Ricardo “Ricky” Castaneda is proof that a loss of eyesight doesn’t have to mean a loss of vision.
Castaneda’s dream of playing soccer in the Olympics came closer to becoming a reality recently when the 21-year-old Castleberry High School graduate was named to the first USA Blind Soccer Men’s National Team that will begin international competition in 2023. It is the first step on the Fort Worth athlete’s journey to competing at the Los Angeles 2028 Paralympic Games.
The team was announced after a four-day selection camp held Oct. 27-30 in Chula Vista, California. The roster features eight athletes with visual impairments along with two sighted goalkeepers.
The sport of blind soccer has been part of the Paralympic Games since 2004, but the U.S. has never fielded a team. That will change in 2028 when Los Angeles plays host to the Olympic and Paralympic Games and the U.S. will receive an automatic entry into the blind soccer competition as the host country.
“I am honored to be part of the historic first-ever USA Blind Soccer Men’s National Team and look forward to growing the sport in the U.S. as we begin the road to the LA 2028 Olympic games,” Castaneda said. “My next steps are simple: to put time, sweat, and effort into mastering blind soccer to represent my country the best I possibly can.”
Earlier this year, Castaneda was appointed as an ambassador for the sport of blind soccer by the U.S. Association of Blind Athletes (USABA). He is one of only six individuals from across the United States to earn that designation.
“Soccer has been a longtime dream of mine to play, since my cousins played indoor soccer their whole life and I wanted to play just like the rest of the kids,” Castaneda said.
Diagnosed with pars planitis at the age of 4, he developed glaucoma and was blind by the age of 15. He’s now 22, and currently studying kinesiology in college with plans to become a physical therapist.
Castaneda recalled a key moment from his youth that still pushes him toward his goal.
“One of the first times I went to the indoor soccer pitch I was injured by racing my cousin. I could not tell if the glass was an open door or a part of the glass pitch wall,” he said. “This great memory hits me today, because it is an example of what limits I put on myself.”

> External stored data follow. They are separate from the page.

theorem redirectNext_kept {s0 s : State} (slot) (h : Kept s0 s) : Kept s0 (redirectNext slot s) := by
  unfold redirectNext
  try dsimp only
  split
  · exact setRec_kept _ _ (setRec_kept _ _ (updSeq_kept _ _ (by assumption)))
  · assumption

theorem redirectGone_kept {s0 s : State} (h : Kept s0 s) : Kept s0 (redirectGone s) := by
  unfold redirectGone
  try dsimp only
  refine eachRec_kept _ ?_ ?_
  · intro _ _ _ _
    split
    · exact redirectResume_kept _ (by assumption)
    · split
      · exact redirectNext_kept _ (by assumption)
      · assumption
  · assumption

theorem goneCandidates_kept {s0 s : State} (h : Kept s0 s) : Kept s0 (goneCandidates s) := by
  unfold goneCandidates
  try dsimp only
  refine Kept.foldl (fun _ _ _ => ?_) ?_
  · exact noKeeper_kept _ (by assumption)
  · exact Kept.put (by assumption) rfl rfl rfl

theorem goneKeepers_kept {s0 s : State} (n) (h : Kept s0 s) : Kept s0 (goneKeepers n s) := by
  unfold goneKeepers
  try dsimp only
  refine goneCandidates_kept ?_
  refine Kept.foldl (fun _ _ _ => ?_) ?_
  · split
    · exact raise_kept _ (updOwned_kept _ _ (by assumption))
    · assumption
  · assumption

theorem installMap_kept {s0 s : State} (n) (m) (h : Kept s0 s) : Kept s0 (installMap n m s) := by
  unfold installMap
  try dsimp only
  split
  · split
    · refine expelSelf_kept ?_
      refine raiseIf_kept _ _ ?_
      refine Kept.foldl (fun _ _ _ => ?_) ?_
      · exact redirectResume_kept _ (by assumption)
      · exact Kept.put (dropMaps_kept (by assumption)) rfl rfl rfl
    · refine replaceGone_kept ?_
      refine goneMembers_kept ?_
      refine redirectGone_kept ?_
      refine goneKeepers_kept _ ?_
      refine raiseIf_kept _ _ ?_
      refine Kept.foldl (fun _ _ _ => ?_) ?_
      · exact redirectResume_kept _ (by assumption)
      · exact Kept.put (dropMaps_kept (by assumption)) rfl rfl rfl
  · split
    · refine expelSelf_kept ?_
      refine raiseIf_kept _ _ ?_
      refine Kept.foldl (fun _ _ _ => ?_) ?_
      · exact redirectResume_kept _ (by assumption)
      · exact Kept.put (dropMaps_kept (by assumption)) rfl rfl rfl
    · refine replaceGone_kept ?_
      refine goneMembers_kept ?_
      refine redirectGone_kept ?_
      refine goneKeepers_kept _ ?_
      refine raiseIf_kept _ _ ?_
      refine Kept.foldl (fun _ _ _ => ?_) ?_
      · exact redirectResume_kept _ (by assumption)
      · exact Kept.put (dropMaps_kept (by assumption)) rfl rfl rfl

theorem actionMaps_kept {s0 s : State} (n) (h : Kept s0 s) : Kept s0 (actionMaps n s) := by
  unfold actionMaps
  try dsimp only
  split
  · exact dropMaps_kept (installMap_kept _ _ (by assumption))
  · exact dropMaps_kept (by assumption)

theorem enterPrefill_kept {s0 s : State} (n) (h : Kept s0 s) : Kept s0 (enterPrefill n s) := by
  unfold enterPrefill
  try dsimp only
  exact Kept.put (by assumption) rfl rfl rfl

theorem actionBuild_kept {s0 s : State} (n) (h : Kept s0 s) : Kept s0 (actionBuild n s) := by
  unfold actionBuild
  try dsimp only
  exact swapCheck_kept (stageFirst_kept (buildStep_kept _ (enterPrefill_kept _ (by assumption))))

theorem applyRank_kept {s0 s : State} (ps) (k) (h : Kept s0 s) : Kept s0 (applyRank ps k s) := by
  unfold applyRank
  try dsimp only
  refine Kept.foldl (fun _ _ _ => ?_) ?_
  · split
    · split
      · assumption
      · split
        · exact doTaken_kept _ _ _ _ (by assumption)
        · exact applyCommand_kept _ _ _ _ (by assumption)
    · assumption
  · assumption

theorem actionEnvelope_kept {s0 s : State} (n) (h : Kept s0 s) : Kept s0 (actionEnvelope n s) := by
  unfold actionEnvelope
  try dsimp only
  exact eraseKeys_kept (freeTables_kept (applyRank_kept _ _ (actionMaps_kept _ (dropForeign_kept (applyRank_kept _ _
    (freeRetired_kept (retireVersions_kept (applyRank_kept _ _ (readyContexts_kept (applyRank_kept _ _
    (diesAction_kept _ (coresAction_kept (applyRank_kept _ _ (applyRank_kept _ _ (applyRank_kept _ _
    (refreshLeases_kept (dropPends_kept _ _ (by assumption))))))))))))))))))

theorem actionSwitch_kept {s0 s : State} (n) (h : Kept s0 s) : Kept s0 (actionSwitch n s) := by
  unfold actionSwitch
  try dsimp only
  refine Kept.foldl (fun _ _ _ => ?_) ?_
  · split
    · exact doSwitchImage_kept _ (journalPend_kept _ _ _ _ (by assumption))
    · assumption
  · exact dropPends_kept _ _ (by assumption)

theorem closeDigests_kept {s0 s : State} (n) (h : Kept s0 s) : Kept s0 (closeDigests n s) := by
  unfold closeDigests
  try dsimp only
  refine Kept.put ?_ rfl rfl rfl
  split
  · exact putJournal_kept _ _ _ _ _ _ _ _ (putJournal_kept _ _ _ _ _ _ _ _ (by assumption))
  · assumption

theorem countRecord_kept {s0 s : State} (step) (r) (h : Kept s0 s) : Kept s0 (countRecord step r s) := by
  unfold countRecord
  try dsimp only
  split
  · assumption
  · split
    · exact charge_kept _ _ _ (by assumption)
    · refine raise_kept _ ?_
      refine bump_kept _ _ ?_
      split
      · exact updSeq_kept _ _ (sEvent_kept _ _ _ _ (setAcct_kept _ _ (charge_kept _ _ _ (by assumption))))
      · exact sEvent_kept _ _ _ _ (setAcct_kept _ _ (charge_kept _ _ _ (by assumption)))

theorem counterStep_kept {s0 s : State} (h : Kept s0 s) : Kept s0 (counterStep s) := by
  unfold counterStep
  try dsimp only
  split
  · exact enterTime_kept _ (Kept.put (stepCounter_kept _ (by assumption)) rfl rfl rfl)
  · assumption

theorem dropRefused_kept {s0 s : State} (h : Kept s0 s) : Kept s0 (dropRefused s) := by
  unfold dropRefused
  try dsimp only
  split
  · assumption
  · refine Kept.foldl (fun _ _ _ => ?_) ?_
    · exact freeEntry_kept _ (by assumption)
    · assumption

theorem grantHandoff_kept {s0 s : State} (slot) (g) (r) (h : Kept s0 s) : Kept s0 (grantHandoff slot g r s) := by
  unfold grantHandoff
  try dsimp only
  exact forwardTail_kept _ (setRec_kept _ _ (sendGrant_kept _ _ _ _ _ _ (by assumption)))

theorem recordTurn_kept {s0 s : State} (n) (slot) (r) (h : Kept s0 s) : Kept s0 (recordTurn n slot r s) := by
  unfold recordTurn
  try dsimp only
  split
  · assumption
  · split
    · split
      · exact grantHandoff_kept _ _ _ (by assumption)
      · assumption
    · split
      · split
        · exact grantHandoff_kept _ _ _ (by assumption)
        · exact setRec_kept _ _ (by assumption)
      · assumption
    · split
      · split
        · exact grantHandoff_kept _ _ _ (by assumption)
        · exact setRec_kept _ _ (by assumption)
      · assumption
    · split
      · split
        · exact setRec_kept _ _ (by assumption)
        · exact setRec_kept _ _ (sendGrant_kept _ _ _ _ _ _ (by assumption))
      · split
        · exact setRec_kept _ _ (by assumption)
        · exact setRec_kept _ _ (sendGrant_kept _ _ _ _ _ _ (by assumption))
    · assumption

theorem recordTurns_kept {s0 s : State} (n) (h : Kept s0 s) : Kept s0 (recordTurns n s) := by
  unfold recordTurns
  try dsimp only
  refine eachRec_kept _ ?_ ?_
  · intro _ _ _ _
    exact recordTurn_kept _ _ _ (by assumption)
  · assumption

theorem endOwner_kept {s0 s : State} (slot) (h : Kept s0 s) : Kept s0 (endOwner slot s) := by
  unfold endOwner
  try dsimp only
  split
  · assumption
  · exact freeEntry_kept _ (ownerSend_kept _ _ _ _ (by assumption))

theorem ownerTurn_kept {s0 s : State} (slot) (o) (h : Kept s0 s) : Kept s0 (ownerTurn slot o s) := by
  unfold ownerTurn
  try dsimp only
  split
  · assumption
  · split
    · exact endOwner_kept _ (by assumption)
    · split
      · exact ownerSend_kept _ _ _ _ (embedNext_kept _ (by assumption))
      · exact embedNext_kept _ (by assumption)

theorem ownerTurns_kept {s0 s : State} (h : Kept s0 s) : Kept s0 (ownerTurns s) := by
  unfold ownerTurns
  try dsimp only
  refine Kept.foldl (fun _ _ _ => ?_) ?_
  · exact ownerTurn_kept _ _ (by assumption)
  · assumption

theorem sendBatches_kept {s0 s : State} (step) (h : Kept s0 s) : Kept s0 (sendBatches step s) := by
  unfold sendBatches
  try dsimp only
  refine Kept.foldl (fun _ _ _ => ?_) ?_
  · exact sendMsg_kept _ _ _ _ _ (by assumption)
  · refine Kept.foldl (fun _ _ _ => ?_) ?_
    · exact countRecord_kept _ _ (by assumption)
    · exact Kept.put (by assumption) rfl rfl rfl

theorem serveInspect_kept {s0 s : State} (h : Kept s0 s) : Kept s0 (serveInspect s) := by
  unfold serveInspect
  try dsimp only
  split
  · assumption
  · exact Kept.put (by assumption) rfl rfl rfl

theorem endOfWork_kept {s0 s : State} (n) (h : Kept s0 s) : Kept s0 (endOfWork n s) := by
  unfold endOfWork
  try dsimp only
  exact counterStep_kept (serveInspect_kept (checkpoints_kept _ (ownerTurns_kept (sendBatches_kept _
    (recordTurns_kept _ (actionSwitch_kept _ (by assumption)))))))

theorem fiveActions_kept {s0 s : State} (n) (h : Kept s0 s) : Kept s0 (fiveActions n s) := by
  unfold fiveActions
  try dsimp only
  exact Kept.put (actionBuild_kept _ (actionJoin_kept _ (actionAdmit_kept _ (actionEnvelope_kept _ (dropRefused_kept
    (actionLeave_kept _ (by assumption))))))) rfl rfl rfl

theorem journalStep_kept {s0 s : State} (h : Kept s0 s) : Kept s0 (journalStep s) := by
  unfold journalStep
  try dsimp only
  exact journal_kept _ _ _ _ _ _ (by assumption)

theorem sample_kept {s0 s : State} (n) (h : Kept s0 s) : Kept s0 (sample n s) := by
  unfold sample
  try dsimp only
  exact Kept.put (ageStatus_kept (by assumption)) rfl rfl rfl

theorem openBoundary_kept {s0 s : State} (n) (h : Kept s0 s) : Kept s0 (openBoundary n s) := by
  unfold openBoundary
  try dsimp only
  exact endOfWork_kept _ (fiveActions_kept _ (settleStep_kept _ (journalStep_kept (sample_kept _
    (closeDigests_kept _ (by assumption))))))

A few things to know about blind soccer:
- The ball has sound devices so that players can hear where it is, even when spinning through the air.
- The pitch (field) is surrounded by rebound panels, which are sometimes designed to create an acoustic echo to help the players know their own position (usually by clicking their fingers) and to locate each other and the ball as it goes in and out of play. The playing area will often be uncovered to improve the acoustics.
- To try and prevent injuries, players must shout the word ‘voy’ (Spanish for ‘I go’) or ‘go’ before attempting to tackle, so that the player with the ball is aware of their location and can prepare for any contact.
- If there is a penalty kick, the attacking coach will tap both the vertical posts and crossbar, so that the player knows by sound where to place their penalty.
- The crowd stays as silent as possible when the ball is in play so that players can hear the ball and communicate with their coaches.
Four of the six ambassadors, including Castaneda, took part in a milestone moment for the sport as the USABA conducted its first blind soccer talent identification camp since being certified by the U.S. Olympic & Paralympic Committee as the sport’s national governing body. Ricky was among 12 athletes who took part in an April camp at the Maryland School for the Blind in Baltimore.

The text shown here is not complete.